## Exercise prompt:
For each line below that includes the string "sampleAddressed", show the whole line.

** The data follows **

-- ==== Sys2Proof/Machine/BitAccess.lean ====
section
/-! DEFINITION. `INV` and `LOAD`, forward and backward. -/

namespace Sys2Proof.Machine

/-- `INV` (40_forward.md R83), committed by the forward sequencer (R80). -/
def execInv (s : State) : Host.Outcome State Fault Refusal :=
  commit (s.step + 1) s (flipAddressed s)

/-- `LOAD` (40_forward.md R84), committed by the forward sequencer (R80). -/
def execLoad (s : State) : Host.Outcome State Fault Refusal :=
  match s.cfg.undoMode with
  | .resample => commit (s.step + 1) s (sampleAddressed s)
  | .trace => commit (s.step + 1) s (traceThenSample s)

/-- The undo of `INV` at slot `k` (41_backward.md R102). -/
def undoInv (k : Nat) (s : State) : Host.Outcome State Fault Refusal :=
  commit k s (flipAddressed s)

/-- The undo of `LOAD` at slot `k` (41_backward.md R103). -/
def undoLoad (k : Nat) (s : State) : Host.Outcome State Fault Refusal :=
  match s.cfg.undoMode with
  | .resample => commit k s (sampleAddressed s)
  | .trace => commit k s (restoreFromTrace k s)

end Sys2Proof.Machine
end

** End of The data **
** The data follows **

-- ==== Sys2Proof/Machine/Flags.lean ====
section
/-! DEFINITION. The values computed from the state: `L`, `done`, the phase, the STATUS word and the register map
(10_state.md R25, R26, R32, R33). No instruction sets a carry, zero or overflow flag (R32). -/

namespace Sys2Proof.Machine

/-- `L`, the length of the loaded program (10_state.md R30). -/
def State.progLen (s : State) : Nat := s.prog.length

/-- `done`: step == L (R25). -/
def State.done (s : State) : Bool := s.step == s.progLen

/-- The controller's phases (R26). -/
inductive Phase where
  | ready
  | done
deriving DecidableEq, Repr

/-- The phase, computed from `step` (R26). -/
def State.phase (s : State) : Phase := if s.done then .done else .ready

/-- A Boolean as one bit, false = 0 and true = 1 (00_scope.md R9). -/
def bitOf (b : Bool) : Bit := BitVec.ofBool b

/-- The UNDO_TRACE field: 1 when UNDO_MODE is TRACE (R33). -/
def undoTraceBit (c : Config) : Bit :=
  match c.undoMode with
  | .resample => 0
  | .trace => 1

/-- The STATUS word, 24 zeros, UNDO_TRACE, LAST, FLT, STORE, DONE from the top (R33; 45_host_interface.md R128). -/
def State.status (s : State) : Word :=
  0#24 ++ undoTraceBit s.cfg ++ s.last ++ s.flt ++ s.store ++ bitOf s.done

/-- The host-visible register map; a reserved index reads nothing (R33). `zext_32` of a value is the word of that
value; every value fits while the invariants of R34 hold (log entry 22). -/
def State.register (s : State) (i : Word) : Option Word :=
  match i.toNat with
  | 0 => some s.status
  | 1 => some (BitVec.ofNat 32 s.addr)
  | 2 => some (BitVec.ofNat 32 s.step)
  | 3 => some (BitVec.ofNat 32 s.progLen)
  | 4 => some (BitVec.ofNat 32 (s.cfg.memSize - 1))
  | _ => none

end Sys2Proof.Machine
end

** End of The data **

## Solution:
  | .resample => commit (s.step + 1) s (sampleAddressed s)
  | .resample => commit k s (sampleAddressed s)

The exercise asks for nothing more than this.